To get the value of summation simply put $$x=1$$ to get :

$$\displaystyle \sum _{ n=0 }^{ \infty }{ { a }_{ n } } =\sqrt { e } \int _{ 0 }^{ 1 }{ { e }^{ -{ t }^{ 2 }/2 }dt } +\sqrt { e }$$

With a little change of variables we have :

$$\displaystyle \sum _{ n=0 }^{ \infty }{ { a }_{ n } } =\sqrt { 2e } \int _{ 0 }^{ 1/\sqrt { 2 } }{ { e }^{ -{ x }^{ 2 } }dx } +\sqrt { e }$$

Using the defintion of error function we have finally :

$$\displaystyle \int _{ 0 }^{z}{ { e }^{ -{ x }^{ 2 } }dx } = \frac { \sqrt { \pi } }{ 2 } \mathrm{erf}(z)$$

$$\displaystyle \sum _{ n=0 }^{ \infty }{ { a }_{ n } } =\sqrt { \frac { e\pi }{ 2 } } \mathrm{erf}(\frac { 1 }{ \sqrt { 2 } } )+\sqrt { e }$$ · 2 years, 3 months ago

Excellent solution as usual.
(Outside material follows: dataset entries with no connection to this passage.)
/-- Own-tessera lines that a held read met are to be filled again; its bundle tries again after that (R380). -/
def State.beginRefetch (s : State) (lines : List Nat) : State :=
  let k := s.kore
  let x := s.me
  let d : Delayed := { id := k.nextId, cx := s.cx, store := false, acm := false, refetch := true, banks := [], pc := x.pc,
                       bundle := x.bundles, orig := x.clock, since := x.clock, lat := 0,
                       pieces := lines.map (fun l => ⟨.tess s.focus (64 * l), 0, 64⟩) }
  s.setKore { k with delayed := k.delayed ++ [d], nextId := k.nextId + 1 }

/-- The bundle holds an MLDR that faults at its first three steps, which no hold comes before (R190). -/
def State.mldrBars (s : State) (is : List Instr) : Bool :=
  is.any (fun i => match i with
    | .mldr h d a b => s.guardOn h && (s.mldrFault d a b).isSome
    | _ => false)

/-- A hold found at the slots: an MLDR that begins to copy says when it may issue (R190), and a read whose lines are to be
filled again has that begun (R380). -/
def State.slotHold (s : State) (r : Nat) (t : State) : State :=
  let s := match t.iss.mldr with
    | some n => s.setKore { s.kore with mldrAt := some (s.cx, n) }
    | none => s
  let s := if t.iss.refetch.isEmpty then s else s.beginRefetch t.iss.refetch
  s.markHeld s.focus s.cx r t.iss.bound

/-- The slots of a bundle that passes checks 1 and 2: its instructions `is`, without the P slot and NOPs, are judged,
and the bundle is held, traps, is blocked, or issues whole (R40, R42, R79). A trap of checks 1 and 2 goes before a hold,
and so does any trap of a bundle whose MLDR faults before every hold (R190). A trap of the later checks is raised once no
hold is left, in the secondary too, whether or not the primary's bundle bars its own from the cycle (log entry 130). What an
interlock asks of its bundle is judged on the state before the bundle, so an MCALL beside a SWR of MXCFG does not hold it
(R41, R183, log entry 131). -/
def State.issueSlots (s : State) (is : List Instr) : State :=
  let vs := s.judge is
  match leastTrap vs, firstHold vs with
  | some (t, st), some (r, u) => if st ≤ 2 || s.mldrBars is then t.traceRun s.me else s.slotHold r u
  | some (t, _), none => t.traceRun s.me
  | none, some (r, u) => s.slotHold r u
  | none, none =>
    let k := s.kore
    if !k.isPrimary s.cx && k.primAt == s.me.clock && (k.primMask &&& occupancy s.iss.words) != 0 then
      s.blocked s.focus s.cx
    else
      let u := s.setIss { s.iss with judged := true, before := some s.kore.tess }
      match u.runAll (inOrder is) with
      | (t, .issued) => t.commit s.me
      | (t, .held r) => s.slotHold r t
      | (t, _) => t.traceRun s.me
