-- ==== Sys2Proof/Certificates/Slice0/Obligations.lean ====
section
/-! DEFINITION. The statements for the provers, and the tables of results and effects that they are stated with. -/

namespace Sys2Proof.Claims

open Sys2Proof.Machine Sys2Proof.Safety

/-! ### Results of the S, M and X slots -/

/-- The header, destination, value and latency of an instruction whose result is one scalar register, read from the
state before it; none where it has no such result (03 R91 to R99, R102, R105, 11 R263, 14 R343, R346, 19 R389, R396). -/
def scalarValue (s : State) : Instr → Option (Hdr × BitVec 5 × Word64 × Nat)
  | .add h d a b => some (h, d, s.me.s a.toNat + s.me.s b.toNat, 1)
  | .sub h d a b => some (h, d, s.me.s a.toNat - s.me.s b.toNat, 1)
  | .and h d a b => some (h, d, s.me.s a.toNat &&& s.me.s b.toNat, 1)
  | .or h d a b => some (h, d, s.me.s a.toNat ||| s.me.s b.toNat, 1)
  | .xor h d a b => some (h, d, s.me.s a.toNat ^^^ s.me.s b.toNat, 1)
  | .andn h d a b => some (h, d, s.me.s a.toNat &&& ~~~ s.me.s b.toNat, 1)
  | .shl h d a b => some (h, d, s.me.s a.toNat <<< ((s.me.s b.toNat).toNat % 64), 1)
  | .shr h d a b => some (h, d, s.me.s a.toNat >>> ((s.me.s b.toNat).toNat % 64), 1)
  | .sar h d a b => some (h, d, (s.me.s a.toNat).sshiftRight ((s.me.s b.toNat).toNat % 64), 1)
  | .rol h d a b => some (h, d, (s.me.s a.toNat).rotateLeft ((s.me.s b.toNat).toNat % 64), 1)
  | .mins h d a b =>
    some (h, d, if (s.me.s a.toNat).toInt < (s.me.s b.toNat).toInt then s.me.s a.toNat else s.me.s b.toNat, 1)
  | .maxs h d a b =>
    some (h, d, if (s.me.s a.toNat).toInt < (s.me.s b.toNat).toInt then s.me.s b.toNat else s.me.s a.toNat, 1)
  | .minu h d a b => some (h, d, BitVec.ofNat 64 (min (s.me.s a.toNat).toNat (s.me.s b.toNat).toNat), 1)
  | .maxu h d a b => some (h, d, BitVec.ofNat 64 (max (s.me.s a.toNat).toNat (s.me.s b.toNat).toNat), 1)
  | .mul h d a b => some (h, d, s.me.s a.toNat * s.me.s b.toNat, 3)
  | .mulhs h d a b => some (h, d, BitVec.ofInt 64 ((s.me.s a.toNat).toInt * (s.me.s b.toNat).toInt / 2 ^ 64), 3)
  | .mulhu h d a b => some (h, d, BitVec.ofNat 64 ((s.me.s a.toNat).toNat * (s.me.s b.toNat).toNat / 2 ^ 64), 3)
  | .divs h d a b =>
    some (h, d, if s.me.s b.toNat = 0 then BitVec.allOnes 64
      else BitVec.ofInt 64 ((s.me.s a.toNat).toInt.tdiv (s.me.s b.toNat).toInt), 18)
  | .divu h d a b =>
    some (h, d, if s.me.s b.toNat = 0 then BitVec.allOnes 64
      else BitVec.ofNat 64 ((s.me.s a.toNat).toNat / (s.me.s b.toNat).toNat), 18)
  | .rems h d a b =>
    some (h, d, if s.me.s b.toNat = 0 then s.me.s a.toNat
      else BitVec.ofInt 64 ((s.me.s a.toNat).toInt.tmod (s.me.s b.toNat).toInt), 18)
  | .remu h d a b =>
    some (h, d, if s.me.s b.toNat = 0 then s.me.s a.toNat
      else BitVec.ofNat 64 ((s.me.s a.toNat).toNat % (s.me.s b.toNat).toNat), 18)
  | .mov h d a => some (h, d, s.me.s a.toNat, 1)
  | .clz h d a => some (h, d, clzW (s.me.s a.toNat), 1)
  | .ctz h d a => some (h, d, ctzW (s.me.s a.toNat), 1)
  | .popc h d a => some (h, d, popcW (s.me.s a.toNat), 1)
  | .brev h d a => some (h, d, (s.me.s a.toNat).reverse, 1)
  | .sextb h d a => some (h, d, ((s.me.s a.toNat).setWidth 8).signExtend 64, 1)
  | .sexth h d a => some (h, d, ((s.me.s a.toNat).setWidth 16).signExtend 64, 1)
  | .sextw h d a => some (h, d, ((s.me.s a.toNat).setWidth 32).signExtend 64, 1)
  | .zextb h d a => some (h, d, BitVec.ofNat 64 ((s.me.s a.toNat).toNat % 2 ^ 8), 1)
  | .zexth h d a => some (h, d, BitVec.ofNat 64 ((s.me.s a.toNat).toNat % 2 ^ 16), 1)
  | .zextw h d a => some (h, d, BitVec.ofNat 64 ((s.me.s a.toNat).toNat % 2 ^ 32), 1)
  | .lea h d a b n => some (h, d, s.me.s a.toNat + s.me.s b.toNat <<< n.toNat, 1)
  | .addi h d a i => some (h, d, s.me.s a.toNat + s.immS 0 i, 1)
  | .andi h d a i => some (h, d, s.me.s a.toNat &&& s.immS 0 i, 1)
  | .ori h d a i => some (h, d, s.me.s a.toNat ||| s.immS 0 i, 1)
  | .xori h d a i => some (h, d, s.me.s a.toNat ^^^ s.immS 0 i, 1)
  | .shli h d a i => some (h, d, s.me.s a.toNat <<< i.toNat, 1)
  | .shri h d a i => some (h, d, s.me.s a.toNat >>> i.toNat, 1)
  | .sari h d a i => some (h, d, (s.me.s a.toNat).sshiftRight i.toNat, 1)
  | .ldi h d i => some (h, d, s.immS 0 i, 1)
  | .pcnt h d a => some (h, d, BitVec.ofNat 64 (countBits (s.me.p a.toNat) 128), 1)
  | .pfirst h d a => some (h, d, BitVec.ofNat 64 (lowestBit (s.me.p a.toNat) 128), 1)
  | .movlrRead h d => some (h, d, s.me.lr, 1)
  | .srd h d i => (s.sysReg i.toNat).map (fun v => (h, d, v, 1))
  | .xmov h d w =>
    if s.me.walk.isSome then none
    else some (h, d, if w = 0 then s.me.xr.w0 else if w = 1 then s.me.xr.w1 else if w = 2 then s.me.xr.w2
      else s.me.xr.w3, 1)
  | .hptr h d w j =>
    let e := s.kore.hod j.toNat
    if e.en && !(e.priv && decide (e.own ≠ bankOf s.cx)) && !e.ovf then
      some (h, d, (if w = 0 then e.rp else e.wp).setWidth 64, 1)
    else none
  | .kstat _ h d a f =>
    match s.tokCore s.focus s.strand.gang (s.me.k a.toNat) with
    | none => some (h, d, 0, 4)
    | some c =>
      if c = s.focus then
        some (h, d, if (s.tokIssued s.focus s.strand.gang (s.me.k a.toNat)).isSome
          then s.kore.kstat (s.me.k a.toNat) f.toNat else 0, 4)
      else none
  | .xregRd h d a f c k =>
    let key := xregKey k a
    let v := (((s.kore.ctx (ctxBit c)).two key).face (f == 1)).toNat
    if s.cx = .svc ∧ s.reachable (ctxBit c) = true then
      some (h, d, if key = 0 then 0 else BitVec.ofNat 64 (if k = 2 then v / 2 ^ 64 else v), 1)
    else none
  | _ => none

/-- The same for an instruction whose result is one predicate register (R97, R101). -/
def predValue (s : State) : Instr → Option (Hdr × BitVec 4 × Pred)
  | .cmpEq h d a b => some (h, d, predOf (decide (s.me.s a.toNat = s.me.s b.toNat)))
  | .cmpNe h d a b => some (h, d, predOf (decide (s.me.s a.toNat ≠ s.me.s b.toNat)))
  | .cmpLts h d a b => some (h, d, predOf (decide ((s.me.s a.toNat).toInt < (s.me.s b.toNat).toInt)))
  | .cmpLtu h d a b => some (h, d, predOf (decide ((s.me.s a.toNat).toNat < (s.me.s b.toNat).toNat)))
  | .cmpLes h d a b => some (h, d, predOf (decide ((s.me.s a.toNat).toInt ≤ (s.me.s b.toNat).toInt)))
  | .cmpLeu h d a b => some (h, d, predOf (decide ((s.me.s a.toNat).toNat ≤ (s.me.s b.toNat).toNat)))
  | .cmpeqi h d a i => some (h, d, predOf (decide (s.me.s a.toNat = s.immS 0 i)))
  | .cmplti h d a i => some (h, d, predOf (decide ((s.me.s a.toNat).toInt < (s.immS 0 i).toInt)))
  | .cmpltui h d a i => some (h, d, predOf (decide ((s.me.s a.toNat).toNat < (s.immS 0 i).toNat)))
  | .pand h d a b => some (h, d, s.me.p a.toNat &&& s.me.p b.toNat)
  | .por h d a b => some (h, d, s.me.p a.toNat ||| s.me.p b.toNat)
  | .pxor h d a b => some (h, d, s.me.p a.toNat ^^^ s.me.p b.toNat)
  | .pandn h d a b => some (h, d, s.me.p a.toNat &&& ~~~ s.me.p b.toNat)
  | .pnot h d a => some (h, d, ~~~ s.me.p a.toNat)
  | .pset h d => some (h, d, BitVec.allOnes 128)
  | .pclr h d => some (h, d, 0)
  | .pfrom h d a => some (h, d, s.me.s a.toNat ++ s.me.s a.toNat)
  | _ => none

/-- The same for an instruction whose result is a loop counter or a matrix parameter: the register's key and its value
(R108, R187). -/
def otherValue (s : State) : Instr → Option (Hdr × Nat × Vec)
  | .lset h d a => some (h, keyLc d.toNat, ((s.me.s a.toNat).setWidth 32).setWidth 4096)
  | .lseti h d i => if s.immU 0 i < 2 ^ 32 then some (h, keyLc d.toNat, BitVec.ofNat 4096 (s.immU 0 i)) else none
  | .mset h d a => some (h, keyM d.toNat, (s.me.s a.toNat).setWidth 4096)
  | .mseti h d i => some (h, keyM d.toNat, (s.immS 3 i).setWidth 4096)
  | _ => none

/-! ### Results of the V slots -/

/-- What a vector instruction gives: header, destination, element width, the width its lanes follow, each element of the
result by its number, and the latency. -/
structure VecRes where
  h    : Hdr
  d    : BitVec 5
  w    : Nat
  lw   : Nat
  el   : Nat → Nat
  lat  : Nat

/-- The B operand of a vector slot: its register, or under PFX the oldest pending row of the latch (R73, R144). -/
def operandB (s : State) (un : VUnit) (b : BitVec 5) : Option Vec :=
  if s.latOf un then s.kore.latch.head? else some (s.me.v b.toNat)

/-- An integer instruction of two vectors: `f` of the width and of the two elements (R145). -/
def int2 (s : State) (un : VUnit) (h : Hdr) (d a b : BitVec 5) (t : BitVec 3) (f : Nat → Nat → Nat → Nat) : Option VecRes :=
  let w := tyWidth t.toNat
  (operandB s un b).map fun vb =>
    ⟨h, d, w, w, fun k => f w (elAt w (s.me.v a.toNat).toNat k) (elAt w vb.toNat k), 2⟩

/-- A rounded float instruction: the exact value of the elements of a, b and d, rounded once (R147, R148, R171, R172). -/
def float3 (s : State) (un : VUnit) (h : Hdr) (d a b : BitVec 5) (t : BitVec 3) (f : Bool → FVal → FVal → FVal → FVal) :
    Option VecRes :=
  let fm := tyFmt t.toNat
  (operandB s un b).map fun vb =>
    ⟨h, d, fm.width, fm.width, fun k =>
      fm.round (rmAt (s.modeOf un) s.rndSrc.1 s.rndSrc.2 (fm.width * k))
        (f (s.modeOf un == 2) (fm.val (elAt fm.width (s.me.v a.toNat).toNat k)) (fm.val (elAt fm.width vb.toNat k))
          (fm.val (elAt fm.width (s.me.v d.toNat).toNat k))), fpLat t.toNat⟩

/-- An instruction of one vector, element by element. -/
def one (s : State) (h : Hdr) (d a : BitVec 5) (w lat : Nat) (f : Nat → Nat) : Option VecRes :=
  some ⟨h, d, w, w, fun k => f (elAt w (s.me.v a.toNat).toNat k), lat⟩

/-- A reduction: every element takes the tree's result over the active elements (R162). -/
def reduction (s : State) (h : Hdr) (d a : BitVec 5) (t : BitVec 3) (ident : Nat) (pre : Nat → Nat)
    (f : Nat → Nat → Nat) : Option VecRes :=
  let w := tyWidth t.toNat
  let p := elLanes w (s.lanes h)
  some ⟨h, d, w, w, fun _ => treeFold f ident 10 ((List.range (4096 / w)).map fun k =>
    if p.getLsbD (k * w / 32) then pre (elAt w (s.me.v a.toNat).toNat k) else ident), 10⟩

/-- A conversion; none where a table code resolves to no format or to the other one (R66, R154, R155). -/
def conversion (s : State) (sat : Bool) (un : VUnit) (h : Hdr) (d a : BitVec 5) (t f : BitVec 4) : Option VecRes :=
  let dst := s.fmt4 t.toNat
  let frm := s.fmt4 f.toNat
  let u := max (width4 dst) (width4 frm)
  if 14 ≤ dst ∨ 14 ≤ frm ∨ dst = frm then none
  else some ⟨h, d, u, u, fun k =>
    cvtEl sat (rmAt (s.modeOf un) s.rndSrc.1 s.rndSrc.2 (u * k)) dst frm
      (elAt u (s.me.v a.toNat).toNat k % 2 ^ width4 frm), 3⟩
And now thanks to You I learned how to solve infinite sums using generating functions. · 2 years, 3 months ago

Wonder if there is another way to get to the sum.. · 2 years, 3 months ago

There is an another way you can solve for the general term and then sum can be calculated very easily. · 2 years, 3 months ago

The general term looks horrid. How do we sum it? · 2 years, 3 months ago

Nice ! +1 · 2 years, 3 months ago